This charter governs the operations of the Safety Committee (the "Committee") of the Board of Directors (the "Board") of Wheeling-Pittsburgh Corporation (the "Company"). The Committee shall review the adequacy of this charter at least annually and recommend any proposed changes to the Board for its approval, although the Board shall have sole authority to amend this charter. The Company shall make this charter available on its website at www.wpsc.com.
The Committee shall assist the Board in promoting the safety of the Company's employees and assuring the Company's compliance with applicable safety laws and regulations.
The Committee shall be composed of at least three directors appointed by the Board, upon the recommendation of the Nominating and Corporate Governance Committee of the Board. The chairman of the Committee shall be appointed by the Board. Committee members shall serve until their successors are duly appointed and qualified or until their earlier removal by the Board at any time.
The Committee may form and delegate any of its responsibility to subcommittees as it deems necessary or appropriate in its sole discretion.
Meetings and Consultants
The Committee shall meet as often as it shall determine, but not less frequently than quarterly. The Committee shall have the authority to select, retain and terminate such consultants, outside counsel and other advisors ("Consultants") as it deems necessary or appropriate in its sole discretion. The Committee may invite such Consultants to attend meetings of the Committee or to meet with any members of the Committee. The Committee shall have the sole authority to approve the fees and retention terms relating to such Consultants, which fees shall be borne by the Company.
The Committee shall have the authority to take such actions as are set forth below:
· To develop and recommend to the Board for its approval such safety guidelines, policies and procedures as the Committee deems necessary or appropriate. The Committee shall review such guidelines, policies and procedures, if any, as often as it deems necessary or appropriate and recommend changes thereto as necessary or appropriate.

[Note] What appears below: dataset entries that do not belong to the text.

-- ==== Sys2Proof/Certificates/Slice0/Obligations.lean ====
section
/-! DEFINITION. The statements for the provers: what every step keeps, and for every command what its next state is. A
hypothesis `halted s = false` says that the node runs (R434). -/

open Sys2Proof Sys2Proof.Machine Sys2Proof.Safety

/-- THE QUEUE OF COMMANDS: a step takes the command at the front and is exec of it on the state with the queue's rest.
With no command waiting one nanosecond passes, which is the model's choice (log entry 1). -/
def Obligations.AStepRunsTheFrontCommand : Prop :=
  (∀ (s : State) (c : Instr) (rest : List Instr), s.pending = c :: rest → step s = exec c { s with pending := rest }) ∧
  (∀ (s : State), s.pending = [] → ∃ t, step s = .next t ∧ t.aon.uptime = s.aon.uptime + 1 ∧ t.aon = { s.aon with uptime := t.aon.uptime } ∧
    Frame [.aon, .shv] s t)

/-- RESET: right after power is good the uptime, FAULT_CAUSE, QUEUE_ERROR, LAST_GASP and LOG_FAIL_COUNT are 0, the node is
in START, the factory generation, numbered 0, is in force, nothing is recorded, the only objects are SYSTEM ones that read
0, no command or husk is there and none waits (R306, R309, R310, R392, R393, R418, R425, R442). -/
def Obligations.ResetLeavesTheSpecsValues : Prop :=
  State.reset.aon.uptime = 0 ∧ State.reset.aon.faultCause = 0 ∧ (∀ r, queueErrorReg State.reset r = 0) ∧
  State.reset.aon.gasp = 0 ∧ logFailCount State.reset = 0 ∧ State.reset.stew.st = .start ∧ (gen State.reset).number = 0 ∧
  (∀ p ∈ State.reset.obj.recs, hClass p.2.handle = 5 ∧ p.2.mem = []) ∧ State.reset.hif.cmds = [] ∧ State.reset.eng.husks = [] ∧ State.reset.recd.active = false ∧
  (∀ p ∈ State.reset.hif.qps, p.2.qstate = .disabled ∧ p.2.sqHead = 0 ∧ p.2.sqTail = 0 ∧ p.2.cqHead = 0 ∧ p.2.cqTail = 0) ∧
  State.reset.pending = []

/-- NO COMMAND STOPS THE MODEL: every command at every state answers a next state, no fault and no refusal; it leaves the
queue of commands as it is. -/
def Obligations.EveryCommandAnswersANextState : Prop :=
  ∀ (c : Instr) (s : State), ∃ t, exec c s = .next t ∧ t.pending = s.pending

/-- A HALTED NODE (R434): from a power event to the next cold start, and while its islands are held in reset, a command
other than those of power, clocks, resets, the sideband, the mailbox page and the records under way has no effect at all. -/
def Obligations.AHaltedNodeDoesNothing : Prop :=
  ∀ (c : Instr) (s : State), halted s = true → reachesHalted c = false → exec c s = .next s

/-- THE FRAME OF EVERY COMMAND: what a command may change lies in the parts of the state that the table mayChange lists
for it; all other parts, and the queue of commands, are as before. -/
def Obligations.EveryCommandKeepsItsFrame : Prop :=
  ∀ (c : Instr) (s t : State), exec c s = .next t → Frame (mayChange c) s t

/-- OBJECT BYTES: only the commands that writesObjects lists change bytes of objects (husks applied, culm operations,
objects made, freed, swapped or restored); every other command leaves every byte of every object as it is. -/
def Obligations.OnlyListedCommandsWriteObjects : Prop :=
  ∀ (c : Instr) (s t : State), writesObjects c = false → exec c s = .next t → SameBytes s t

/-- AN INVARIANT OF EVERY STEP: the sparse memories of all objects stay in canonical form, no address listed twice and
none listed that reads 0 (R236), those of the tables that a snapshot and a replay keep as well (log entries 2 and 45). -/
def Obligations.StepsKeepMemoriesCanonical : Prop :=
  ∀ (s t : State), MemoriesCanonical s → step s = .next t → MemoriesCanonical t

/-- AN INVARIANT OF EVERY STEP: the detection queue holds at most 1,024 detections and the signature store 65,536 records
(R388), every mailbox at most 64 waiting events (R337). -/
def Obligations.StepsKeepQueuesBounded : Prop :=
  ∀ (s t : State), QueuesBounded s → step s = .next t → QueuesBounded t

/-- The state after reset meets both invariants. -/
def Obligations.ResetMeetsTheInvariants : Prop := MemoriesCanonical State.reset ∧ QueuesBounded State.reset

/-- ISOLATION OF FUNCTIONS (R299): the doorbells of a function leave every other tenant's queue pair as it is; its mailbox
commands every other mailbox, its MSI-X writes every other function's mask and pending bits. -/
def Obligations.FunctionsReachOnlyTheirOwn : Prop :=
  ∀ (s t : State) (fn : Nat),
    (∀ index value q p, tabGet s.hif.qps q = some p → p.tenant ≠ fn →
      (exec (.sqTailDoorbell fn index value) s = .next t ∨ exec (.cqHeadDoorbell fn index value) s = .next t) →
      tabGet t.hif.qps q = some p) ∧
    (∀ box off value bytes j, j ≠ fn →
      (exec (.mbxWindowWrite fn box off bytes) s = .next t ∨ exec (.mbxDoorbellRing fn box value) s = .next t ∨
        exec (.mbxStatusClear fn box value) s = .next t ∨ exec (.mbxReleaseRead fn box) s = .next t) →
      mbxOf t j = mbxOf s j) ∧
    (∀ ent k, ent < (if fn = 0 then 2048 else 64) → k / 2048 ≠ fn →
      (exec (.msixEntryMask fn ent) s = .next t ∨ exec (.msixEntryUnmask fn ent) s = .next t) →
      vecMasked t k = vecMasked s k ∧ t.hif.vecPend.contains k = s.hif.vecPend.contains k)

/-- GENERATION (R308): the register reads as the number of the generation in force, with the previous one's above it (0
where there is none), at 0x28 of every function, and a write leaves it. -/
def Obligations.TheGenerationRegisterNamesBothGenerations : Prop :=
  ∀ (s : State) (fn : Nat), fnAnswers s fn = true →
    regValue s fn 0x28 = some ((gen s).number + 2 ^ 32 * ((s.stew.prev.map Gen.number).getD 0)) ∧
    (halted s = false → Completes (.registerLowHalfRead fn 0x28) s (fun t =>
      t.hif.readData = (gen s).number % 2 ^ 32 ∧
      ((gen s).number < 2 ^ 32 → tabGet t.hif.latch fn = some ((s.stew.prev.map Gen.number).getD 0)))) ∧
    (∀ v, halted s = false → Completes (.registerWriteOther fn 0x28 8 v) s (fun t => regValue t fn 0x28 = regValue s fn 0x28))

· To oversee the implementation of any safety guidelines, policies and procedures developed by the Committee and approved by the Board.
· To review as often as it deems necessary or appropriate the Company's compliance with applicable laws, regulations and reporting requirements regarding employee safety, and to make recommendations to the Board, as necessary, regarding such compliance.

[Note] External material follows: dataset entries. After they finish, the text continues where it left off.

@[simp] theorem postCompl_aon (q : Nat) (c : Compl) (s : State) : (postCompl q c s).aon = s.aon := by unfold postCompl; (try dsimp only); (repeat' split) <;> first | rfl | simp
@[simp] theorem postCompl_stew (q : Nat) (c : Compl) (s : State) : (postCompl q c s).stew = s.stew := by unfold postCompl; (try dsimp only); (repeat' split) <;> first | rfl | simp
@[simp] theorem postCompl_eng (q : Nat) (c : Compl) (s : State) : (postCompl q c s).eng = s.eng := by unfold postCompl; (try dsimp only); (repeat' split) <;> first | rfl | simp
@[simp] theorem postCompl_idx (q : Nat) (c : Compl) (s : State) : (postCompl q c s).idx = s.idx := by unfold postCompl; (try dsimp only); (repeat' split) <;> first | rfl | simp
@[simp] theorem postCompl_obj (q : Nat) (c : Compl) (s : State) : (postCompl q c s).obj = s.obj := by unfold postCompl; (try dsimp only); (repeat' split) <;> first | rfl | simp
@[simp] theorem postCompl_stk (q : Nat) (c : Compl) (s : State) : (postCompl q c s).stk = s.stk := by unfold postCompl; (try dsimp only); (repeat' split) <;> first | rfl | simp
@[simp] theorem postCompl_fls (q : Nat) (c : Compl) (s : State) : (postCompl q c s).fls = s.fls := by unfold postCompl; (try dsimp only); (repeat' split) <;> first | rfl | simp
@[simp] theorem postCompl_fab (q : Nat) (c : Compl) (s : State) : (postCompl q c s).fab = s.fab := by unfold postCompl; (try dsimp only); (repeat' split) <;> first | rfl | simp
@[simp] theorem postCompl_rel (q : Nat) (c : Compl) (s : State) : (postCompl q c s).rel = s.rel := by unfold postCompl; (try dsimp only); (repeat' split) <;> first | rfl | simp
@[simp] theorem postCompl_recd (q : Nat) (c : Compl) (s : State) : (postCompl q c s).recd = s.recd := by unfold postCompl; (try dsimp only); (repeat' split) <;> first | rfl | simp
@[simp] theorem postCompl_pending (q : Nat) (c : Compl) (s : State) : (postCompl q c s).pending = s.pending := by unfold postCompl; (try dsimp only); (repeat' split) <;> first | rfl | simp

@[simp] theorem bindEpoch_aon (e : Nat) (s : State) : (bindEpoch e s).aon = s.aon := by simp [bindEpoch]
@[simp] theorem bindEpoch_stew (e : Nat) (s : State) : (bindEpoch e s).stew = s.stew := by simp [bindEpoch]
@[simp] theorem bindEpoch_hif (e : Nat) (s : State) : (bindEpoch e s).hif = s.hif := by simp [bindEpoch]
@[simp] theorem bindEpoch_idx (e : Nat) (s : State) : (bindEpoch e s).idx = s.idx := by simp [bindEpoch]
@[simp] theorem bindEpoch_obj (e : Nat) (s : State) : (bindEpoch e s).obj = s.obj := by simp [bindEpoch]
@[simp] theorem bindEpoch_shv (e : Nat) (s : State) : (bindEpoch e s).shv = s.shv := by simp [bindEpoch]
@[simp] theorem bindEpoch_stk (e : Nat) (s : State) : (bindEpoch e s).stk = s.stk := by simp [bindEpoch]
@[simp] theorem bindEpoch_fls (e : Nat) (s : State) : (bindEpoch e s).fls = s.fls := by simp [bindEpoch]
@[simp] theorem bindEpoch_fab (e : Nat) (s : State) : (bindEpoch e s).fab = s.fab := by simp [bindEpoch]
@[simp] theorem bindEpoch_rel (e : Nat) (s : State) : (bindEpoch e s).rel = s.rel := by simp [bindEpoch]
@[simp] theorem bindEpoch_recd (e : Nat) (s : State) : (bindEpoch e s).recd = s.recd := by simp [bindEpoch]
@[simp] theorem bindEpoch_pending (e : Nat) (s : State) : (bindEpoch e s).pending = s.pending := by simp [bindEpoch]

@[simp] theorem unbindEpoch_aon (e : Option Nat) (s : State) : (unbindEpoch e s).aon = s.aon := by unfold unbindEpoch; (try dsimp only); (repeat' split) <;> first | rfl | simp
@[simp] theorem unbindEpoch_stew (e : Option Nat) (s : State) : (unbindEpoch e s).stew = s.stew := by unfold unbindEpoch; (try dsimp only); (repeat' split) <;> first | rfl | simp
@[simp] theorem unbindEpoch_hif (e : Option Nat) (s : State) : (unbindEpoch e s).hif = s.hif := by unfold unbindEpoch; (try dsimp only); (repeat' split) <;> first | rfl | simp
@[simp] theorem unbindEpoch_idx (e : Option Nat) (s : State) : (unbindEpoch e s).idx = s.idx := by unfold unbindEpoch; (try dsimp only); (repeat' split) <;> first | rfl | simp
@[simp] theorem unbindEpoch_obj (e : Option Nat) (s : State) : (unbindEpoch e s).obj = s.obj := by unfold unbindEpoch; (try dsimp only); (repeat' split) <;> first | rfl | simp
@[simp] theorem unbindEpoch_shv (e : Option Nat) (s : State) : (unbindEpoch e s).shv = s.shv := by unfold unbindEpoch; (try dsimp only); (repeat' split) <;> first | rfl | simp
@[simp] theorem unbindEpoch_stk (e : Option Nat) (s : State) : (unbindEpoch e s).stk = s.stk := by unfold unbindEpoch; (try dsimp only); (repeat' split) <;> first | rfl | simp
@[simp] theorem unbindEpoch_fls (e : Option Nat) (s : State) : (unbindEpoch e s).fls = s.fls := by unfold unbindEpoch; (try dsimp only); (repeat' split) <;> first | rfl | simp
@[simp] theorem unbindEpoch_fab (e : Option Nat) (s : State) : (unbindEpoch e s).fab = s.fab := by unfold unbindEpoch; (try dsimp only); (repeat' split) <;> first | rfl | simp
@[simp] theorem unbindEpoch_rel (e : Option Nat) (s : State) : (unbindEpoch e s).rel = s.rel := by unfold unbindEpoch; (try dsimp only); (repeat' split) <;> first | rfl | simp
@[simp] theorem unbindEpoch_recd (e : Option Nat) (s : State) : (unbindEpoch e s).recd = s.recd := by unfold unbindEpoch; (try dsimp only); (repeat' split) <;> first | rfl | simp
@[simp] theorem unbindEpoch_pending (e : Option Nat) (s : State) : (unbindEpoch e s).pending = s.pending := by unfold unbindEpoch; (try dsimp only); (repeat' split) <;> first | rfl | simp

@[simp] theorem releaseLocks_aon (h : Bool) (i : Nat) (s : State) : (releaseLocks h i s).aon = s.aon := by simp [releaseLocks]
@[simp] theorem releaseLocks_stew (h : Bool) (i : Nat) (s : State) : (releaseLocks h i s).stew = s.stew := by simp [releaseLocks]
@[simp] theorem releaseLocks_hif (h : Bool) (i : Nat) (s : State) : (releaseLocks h i s).hif = s.hif := by simp [releaseLocks]
@[simp] theorem releaseLocks_idx (h : Bool) (i : Nat) (s : State) : (releaseLocks h i s).idx = s.idx := by simp [releaseLocks]
@[simp] theorem releaseLocks_obj (h : Bool) (i : Nat) (s : State) : (releaseLocks h i s).obj = s.obj := by simp [releaseLocks]
@[simp] theorem releaseLocks_shv (h : Bool) (i : Nat) (s : State) : (releaseLocks h i s).shv = s.shv := by simp [releaseLocks]
@[simp] theorem releaseLocks_stk (h : Bool) (i : Nat) (s : State) : (releaseLocks h i s).stk = s.stk := by simp [releaseLocks]
@[simp] theorem releaseLocks_fls (h : Bool) (i : Nat) (s : State) : (releaseLocks h i s).fls = s.fls := by simp [releaseLocks]
@[simp] theorem releaseLocks_fab (h : Bool) (i : Nat) (s : State) : (releaseLocks h i s).fab = s.fab := by simp [releaseLocks]
@[simp] theorem releaseLocks_rel (h : Bool) (i : Nat) (s : State) : (releaseLocks h i s).rel = s.rel := by simp [releaseLocks]
@[simp] theorem releaseLocks_recd (h : Bool) (i : Nat) (s : State) : (releaseLocks h i s).recd = s.recd := by simp [releaseLocks]
@[simp] theorem releaseLocks_pending (h : Bool) (i : Nat) (s : State) : (releaseLocks h i s).pending = s.pending := by simp [releaseLocks]

@[simp] theorem dropPin_aon (k : Nat) (s : State) : (dropPin k s).aon = s.aon := by simp [dropPin]
@[simp] theorem dropPin_stew (k : Nat) (s : State) : (dropPin k s).stew = s.stew := by simp [dropPin]
@[simp] theorem dropPin_hif (k : Nat) (s : State) : (dropPin k s).hif = s.hif := by simp [dropPin]
@[simp] theorem dropPin_eng (k : Nat) (s : State) : (dropPin k s).eng = s.eng := by simp [dropPin]
@[simp] theorem dropPin_idx (k : Nat) (s : State) : (dropPin k s).idx = s.idx := by simp [dropPin]
@[simp] theorem dropPin_shv (k : Nat) (s : State) : (dropPin k s).shv = s.shv := by simp [dropPin]
@[simp] theorem dropPin_stk (k : Nat) (s : State) : (dropPin k s).stk = s.stk := by simp [dropPin]
@[simp] theorem dropPin_fls (k : Nat) (s : State) : (dropPin k s).fls = s.fls := by simp [dropPin]
@[simp] theorem dropPin_fab (k : Nat) (s : State) : (dropPin k s).fab = s.fab := by simp [dropPin]
@[simp] theorem dropPin_rel (k : Nat) (s : State) : (dropPin k s).rel = s.rel := by simp [dropPin]
@[simp] theorem dropPin_recd (k : Nat) (s : State) : (dropPin k s).recd = s.recd := by simp [dropPin]
@[simp] theorem dropPin_pending (k : Nat) (s : State) : (dropPin k s).pending = s.pending := by simp [dropPin]

@[simp] theorem checkDelete_aon (q : Nat) (s : State) : (checkDelete q s).aon = s.aon := by unfold checkDelete; (try dsimp only); (repeat' split) <;> first | rfl | simp
@[simp] theorem checkDelete_eng (q : Nat) (s : State) : (checkDelete q s).eng = s.eng := by unfold checkDelete; (try dsimp only); (repeat' split) <;> first | rfl | simp
@[simp] theorem checkDelete_idx (q : Nat) (s : State) : (checkDelete q s).idx = s.idx := by unfold checkDelete; (try dsimp only); (repeat' split) <;> first | rfl | simp
@[simp] theorem checkDelete_obj (q : Nat) (s : State) : (checkDelete q s).obj = s.obj := by unfold checkDelete; (try dsimp only); (repeat' split) <;> first | rfl | simp
@[simp] theorem checkDelete_shv (q : Nat) (s : State) : (checkDelete q s).shv = s.shv := by unfold checkDelete; (try dsimp only); (repeat' split) <;> first | rfl | simp
@[simp] theorem checkDelete_stk (q : Nat) (s : State) : (checkDelete q s).stk = s.stk := by unfold checkDelete; (try dsimp only); (repeat' split) <;> first | rfl | simp
@[simp] theorem checkDelete_fls (q : Nat) (s : State) : (checkDelete q s).fls = s.fls := by unfold checkDelete; (try dsimp only); (repeat' split) <;> first | rfl | simp
@[simp] theorem checkDelete_fab (q : Nat) (s : State) : (checkDelete q s).fab = s.fab := by unfold checkDelete; (try dsimp only); (repeat' split) <;> first | rfl | simp
@[simp] theorem checkDelete_rel (q : Nat) (s : State) : (checkDelete q s).rel = s.rel := by unfold checkDelete; (try dsimp only); (repeat' split) <;> first | rfl | simp
@[simp] theorem checkDelete_recd (q : Nat) (s : State) : (checkDelete q s).recd = s.recd := by unfold checkDelete; (try dsimp only); (repeat' split) <;> first | rfl | simp
@[simp] theorem checkDelete_pending (q : Nat) (s : State) : (checkDelete q s).pending = s.pending := by unfold checkDelete; (try dsimp only); (repeat' split) <;> first | rfl | simp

· To review as often as it deems necessary or appropriate the Company's safety performance and to advise the Board regarding such performance.
· To provide general advice to the Board on safety matters.
· To report regularly to the Board on the Committee's activities.
· To perform any other activities consistent with this charter, the Company's certificate of incorporation and by-laws and applicable law, as the Committee or the Board deems appropriate.